## What you need to do:
All of the data must be returned word for word.

## Available records:
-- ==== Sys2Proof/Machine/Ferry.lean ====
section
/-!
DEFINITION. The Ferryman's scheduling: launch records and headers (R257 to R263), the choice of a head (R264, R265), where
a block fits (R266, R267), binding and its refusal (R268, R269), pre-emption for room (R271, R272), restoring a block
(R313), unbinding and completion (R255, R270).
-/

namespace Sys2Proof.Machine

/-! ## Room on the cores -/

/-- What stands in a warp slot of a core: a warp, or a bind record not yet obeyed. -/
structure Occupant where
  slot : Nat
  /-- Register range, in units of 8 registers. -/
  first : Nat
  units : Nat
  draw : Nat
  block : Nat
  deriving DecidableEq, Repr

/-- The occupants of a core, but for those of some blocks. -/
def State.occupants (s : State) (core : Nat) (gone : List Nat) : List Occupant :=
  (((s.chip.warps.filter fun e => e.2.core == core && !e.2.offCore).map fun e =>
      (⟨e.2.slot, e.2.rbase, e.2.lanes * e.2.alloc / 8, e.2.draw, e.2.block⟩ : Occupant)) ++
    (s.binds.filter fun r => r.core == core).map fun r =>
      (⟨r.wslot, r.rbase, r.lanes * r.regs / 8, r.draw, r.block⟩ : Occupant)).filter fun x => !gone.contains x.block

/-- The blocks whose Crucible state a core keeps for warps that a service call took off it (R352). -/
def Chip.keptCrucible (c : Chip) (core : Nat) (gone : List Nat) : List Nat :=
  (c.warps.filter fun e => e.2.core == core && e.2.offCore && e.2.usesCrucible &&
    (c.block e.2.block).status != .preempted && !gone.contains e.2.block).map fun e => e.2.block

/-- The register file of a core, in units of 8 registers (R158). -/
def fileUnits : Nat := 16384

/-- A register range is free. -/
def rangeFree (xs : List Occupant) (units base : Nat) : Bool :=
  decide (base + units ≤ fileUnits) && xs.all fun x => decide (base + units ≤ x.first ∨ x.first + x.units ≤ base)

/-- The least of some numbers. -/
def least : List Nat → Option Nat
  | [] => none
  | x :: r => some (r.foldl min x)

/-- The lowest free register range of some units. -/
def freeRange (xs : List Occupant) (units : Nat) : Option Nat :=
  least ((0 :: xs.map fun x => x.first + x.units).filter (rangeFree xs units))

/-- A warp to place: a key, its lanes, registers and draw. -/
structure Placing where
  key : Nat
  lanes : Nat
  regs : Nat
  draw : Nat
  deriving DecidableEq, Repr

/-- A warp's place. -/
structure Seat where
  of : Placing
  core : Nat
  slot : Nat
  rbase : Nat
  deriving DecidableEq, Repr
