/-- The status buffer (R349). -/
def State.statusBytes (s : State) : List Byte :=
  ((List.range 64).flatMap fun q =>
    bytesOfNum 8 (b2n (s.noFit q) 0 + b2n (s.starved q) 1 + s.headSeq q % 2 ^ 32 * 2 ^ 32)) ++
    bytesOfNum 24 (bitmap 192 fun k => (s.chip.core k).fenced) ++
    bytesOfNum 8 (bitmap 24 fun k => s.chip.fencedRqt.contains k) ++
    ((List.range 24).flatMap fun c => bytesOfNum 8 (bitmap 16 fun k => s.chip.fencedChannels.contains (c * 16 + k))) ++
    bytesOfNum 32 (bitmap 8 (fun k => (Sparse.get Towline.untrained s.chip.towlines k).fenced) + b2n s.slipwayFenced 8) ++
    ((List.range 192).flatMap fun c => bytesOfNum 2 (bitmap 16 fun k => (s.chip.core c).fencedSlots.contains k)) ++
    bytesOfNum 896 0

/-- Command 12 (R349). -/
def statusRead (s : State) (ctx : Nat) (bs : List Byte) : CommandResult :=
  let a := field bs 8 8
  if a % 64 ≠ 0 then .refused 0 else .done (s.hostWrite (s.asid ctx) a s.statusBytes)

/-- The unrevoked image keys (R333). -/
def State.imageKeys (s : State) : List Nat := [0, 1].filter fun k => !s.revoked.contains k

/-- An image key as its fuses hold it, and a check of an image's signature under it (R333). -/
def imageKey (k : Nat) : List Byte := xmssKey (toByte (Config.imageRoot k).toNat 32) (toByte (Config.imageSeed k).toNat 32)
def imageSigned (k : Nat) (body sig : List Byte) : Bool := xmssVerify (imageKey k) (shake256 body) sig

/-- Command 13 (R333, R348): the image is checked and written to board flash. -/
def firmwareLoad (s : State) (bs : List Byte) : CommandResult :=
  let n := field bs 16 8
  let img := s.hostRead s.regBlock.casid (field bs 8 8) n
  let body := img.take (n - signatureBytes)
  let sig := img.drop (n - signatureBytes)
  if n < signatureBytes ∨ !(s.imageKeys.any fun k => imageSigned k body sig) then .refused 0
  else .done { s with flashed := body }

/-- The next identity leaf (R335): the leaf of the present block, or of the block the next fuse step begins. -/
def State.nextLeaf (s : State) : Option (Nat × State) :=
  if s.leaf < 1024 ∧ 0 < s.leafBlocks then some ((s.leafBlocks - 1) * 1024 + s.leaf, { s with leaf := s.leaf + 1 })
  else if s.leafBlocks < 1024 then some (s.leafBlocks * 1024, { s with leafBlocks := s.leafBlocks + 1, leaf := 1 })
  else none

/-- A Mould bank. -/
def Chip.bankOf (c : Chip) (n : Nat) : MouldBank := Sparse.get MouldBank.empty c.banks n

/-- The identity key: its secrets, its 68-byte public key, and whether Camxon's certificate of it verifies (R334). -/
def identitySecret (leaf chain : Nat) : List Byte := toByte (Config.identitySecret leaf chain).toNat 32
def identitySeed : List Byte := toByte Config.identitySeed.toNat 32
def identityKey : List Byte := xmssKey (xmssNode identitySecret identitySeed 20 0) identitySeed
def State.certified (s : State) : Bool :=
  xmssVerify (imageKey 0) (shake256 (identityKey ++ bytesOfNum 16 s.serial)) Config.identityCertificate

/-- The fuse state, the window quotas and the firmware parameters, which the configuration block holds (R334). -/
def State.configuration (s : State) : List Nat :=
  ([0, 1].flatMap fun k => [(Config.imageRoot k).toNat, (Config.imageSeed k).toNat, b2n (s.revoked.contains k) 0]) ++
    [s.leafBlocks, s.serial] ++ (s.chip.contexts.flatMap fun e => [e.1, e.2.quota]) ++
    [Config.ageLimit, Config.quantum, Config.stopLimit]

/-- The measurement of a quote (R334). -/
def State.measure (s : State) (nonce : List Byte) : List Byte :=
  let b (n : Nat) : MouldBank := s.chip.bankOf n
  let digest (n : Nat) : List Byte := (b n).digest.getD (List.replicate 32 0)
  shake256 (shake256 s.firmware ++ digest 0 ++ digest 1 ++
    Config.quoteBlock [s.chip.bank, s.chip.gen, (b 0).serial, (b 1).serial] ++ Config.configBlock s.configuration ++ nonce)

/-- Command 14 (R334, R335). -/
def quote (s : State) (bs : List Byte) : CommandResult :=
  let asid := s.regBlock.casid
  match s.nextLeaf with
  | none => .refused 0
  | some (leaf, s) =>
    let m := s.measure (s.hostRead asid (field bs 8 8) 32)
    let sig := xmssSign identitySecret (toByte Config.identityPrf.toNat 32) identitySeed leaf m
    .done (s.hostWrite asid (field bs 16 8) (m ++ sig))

## Output for this task:
-- ==== Sys2Proof/Machine/Ferry.lean ====
section
/-!
DEFINITION. The Ferryman's scheduling: launch records and headers (R257 to R263), the choice of a head (R264, R265), where
a block fits (R266, R267), binding and its refusal (R268, R269), pre-emption for room (R271, R272), restoring a block
(R313), unbinding and completion (R255, R270).
-/

namespace Sys2Proof.Machine

/-! ## Room on the cores -/

/-- What stands in a warp slot of a core: a warp, or a bind record not yet obeyed. -/
structure Occupant where
  slot : Nat
  /-- Register range, in units of 8 registers. -/
  first : Nat
  units : Nat
  draw : Nat
  block : Nat
  deriving DecidableEq, Repr

/-- The occupants of a core, but for those of some blocks. -/
def State.occupants (s : State) (core : Nat) (gone : List Nat) : List Occupant :=
  (((s.chip.warps.filter fun e => e.2.core == core && !e.2.offCore).map fun e =>
      (⟨e.2.slot, e.2.rbase, e.2.lanes * e.2.alloc / 8, e.2.draw, e.2.block⟩ : Occupant)) ++
    (s.binds.filter fun r => r.core == core).map fun r =>
      (⟨r.wslot, r.rbase, r.lanes * r.regs / 8, r.draw, r.block⟩ : Occupant)).filter fun x => !gone.contains x.block

/-- The blocks whose Crucible state a core keeps for warps that a service call took off it (R352). -/
def Chip.keptCrucible (c : Chip) (core : Nat) (gone : List Nat) : List Nat :=
  (c.warps.filter fun e => e.2.core == core && e.2.offCore && e.2.usesCrucible &&
    (c.block e.2.block).status != .preempted && !gone.contains e.2.block).map fun e => e.2.block

/-- The register file of a core, in units of 8 registers (R158). -/
def fileUnits : Nat := 16384

/-- A register range is free. -/
def rangeFree (xs : List Occupant) (units base : Nat) : Bool :=
  decide (base + units ≤ fileUnits) && xs.all fun x => decide (base + units ≤ x.first ∨ x.first + x.units ≤ base)

/-- The least of some numbers. -/
def least : List Nat → Option Nat
  | [] => none
  | x :: r => some (r.foldl min x)

/-- The lowest free register range of some units. -/
def freeRange (xs : List Occupant) (units : Nat) : Option Nat :=
  least ((0 :: xs.map fun x => x.first + x.units).filter (rangeFree xs units))

/-- A warp to place: a key, its lanes, registers and draw. -/
structure Placing where
  key : Nat
  lanes : Nat
  regs : Nat
  draw : Nat
  deriving DecidableEq, Repr

/-- A warp's place. -/
structure Seat where
  of : Placing
  core : Nat
  slot : Nat
  rbase : Nat
  deriving DecidableEq, Repr
/-- The status buffer (R349). -/
def State.statusBytes (s : State) : List Byte :=
  ((List.range 64).flatMap fun q =>
    bytesOfNum 8 (b2n (s.noFit q) 0 + b2n (s.starved q) 1 + s.headSeq q % 2 ^ 32 * 2 ^ 32)) ++
    bytesOfNum 24 (bitmap 192 fun k => (s.chip.core k).fenced) ++
    bytesOfNum 8 (bitmap 24 fun k => s.chip.fencedRqt.contains k) ++
    ((List.range 24).flatMap fun c => bytesOfNum 8 (bitmap 16 fun k => s.chip.fencedChannels.contains (c * 16 + k))) ++
    bytesOfNum 32 (bitmap 8 (fun k => (Sparse.get Towline.untrained s.chip.towlines k).fenced) + b2n s.slipwayFenced 8) ++
    ((List.range 192).flatMap fun c => bytesOfNum 2 (bitmap 16 fun k => (s.chip.core c).fencedSlots.contains k)) ++
    bytesOfNum 896 0

/-- Command 12 (R349). -/
def statusRead (s : State) (ctx : Nat) (bs : List Byte) : CommandResult :=
  let a := field bs 8 8
  if a % 64 ≠ 0 then .refused 0 else .done (s.hostWrite (s.asid ctx) a s.statusBytes)

/-- The unrevoked image keys (R333). -/
def State.imageKeys (s : State) : List Nat := [0, 1].filter fun k => !s.revoked.contains k

/-- An image key as its fuses hold it, and a check of an image's signature under it (R333). -/
def imageKey (k : Nat) : List Byte := xmssKey (toByte (Config.imageRoot k).toNat 32) (toByte (Config.imageSeed k).toNat 32)
def imageSigned (k : Nat) (body sig : List Byte) : Bool := xmssVerify (imageKey k) (shake256 body) sig

/-- Command 13 (R333, R348): the image is checked and written to board flash. -/
def firmwareLoad (s : State) (bs : List Byte) : CommandResult :=
  let n := field bs 16 8
  let img := s.hostRead s.regBlock.casid (field bs 8 8) n
  let body := img.take (n - signatureBytes)
  let sig := img.drop (n - signatureBytes)
  if n < signatureBytes ∨ !(s.imageKeys.any fun k => imageSigned k body sig) then .refused 0
  else .done { s with flashed := body }

/-- The next identity leaf (R335): the leaf of the present block, or of the block the next fuse step begins. -/
def State.nextLeaf (s : State) : Option (Nat × State) :=
  if s.leaf < 1024 ∧ 0 < s.leafBlocks then some ((s.leafBlocks - 1) * 1024 + s.leaf, { s with leaf := s.leaf + 1 })
  else if s.leafBlocks < 1024 then some (s.leafBlocks * 1024, { s with leafBlocks := s.leafBlocks + 1, leaf := 1 })
  else none

/-- A Mould bank. -/
def Chip.bankOf (c : Chip) (n : Nat) : MouldBank := Sparse.get MouldBank.empty c.banks n

/-- The identity key: its secrets, its 68-byte public key, and whether Camxon's certificate of it verifies (R334). -/
def identitySecret (leaf chain : Nat) : List Byte := toByte (Config.identitySecret leaf chain).toNat 32
def identitySeed : List Byte := toByte Config.identitySeed.toNat 32
def identityKey : List Byte := xmssKey (xmssNode identitySecret identitySeed 20 0) identitySeed
def State.certified (s : State) : Bool :=
  xmssVerify (imageKey 0) (shake256 (identityKey ++ bytesOfNum 16 s.serial)) Config.identityCertificate

/-- The fuse state, the window quotas and the firmware parameters, which the configuration block holds (R334). -/
def State.configuration (s : State) : List Nat :=
  ([0, 1].flatMap fun k => [(Config.imageRoot k).toNat, (Config.imageSeed k).toNat, b2n (s.revoked.contains k) 0]) ++
    [s.leafBlocks, s.serial] ++ (s.chip.contexts.flatMap fun e => [e.1, e.2.quota]) ++
    [Config.ageLimit, Config.quantum, Config.stopLimit]

/-- The measurement of a quote (R334). -/
def State.measure (s : State) (nonce : List Byte) : List Byte :=
  let b (n : Nat) : MouldBank := s.chip.bankOf n
  let digest (n : Nat) : List Byte := (b n).digest.getD (List.replicate 32 0)
  shake256 (shake256 s.firmware ++ digest 0 ++ digest 1 ++
    Config.quoteBlock [s.chip.bank, s.chip.gen, (b 0).serial, (b 1).serial] ++ Config.configBlock s.configuration ++ nonce)

/-- Command 14 (R334, R335). -/
def quote (s : State) (bs : List Byte) : CommandResult :=
  let asid := s.regBlock.casid
  match s.nextLeaf with
  | none => .refused 0
  | some (leaf, s) =>
    let m := s.measure (s.hostRead asid (field bs 8 8) 32)
    let sig := xmssSign identitySecret (toByte Config.identityPrf.toNat 32) identitySeed leaf m
    .done (s.hostWrite asid (field bs 16 8) (m ++ sig))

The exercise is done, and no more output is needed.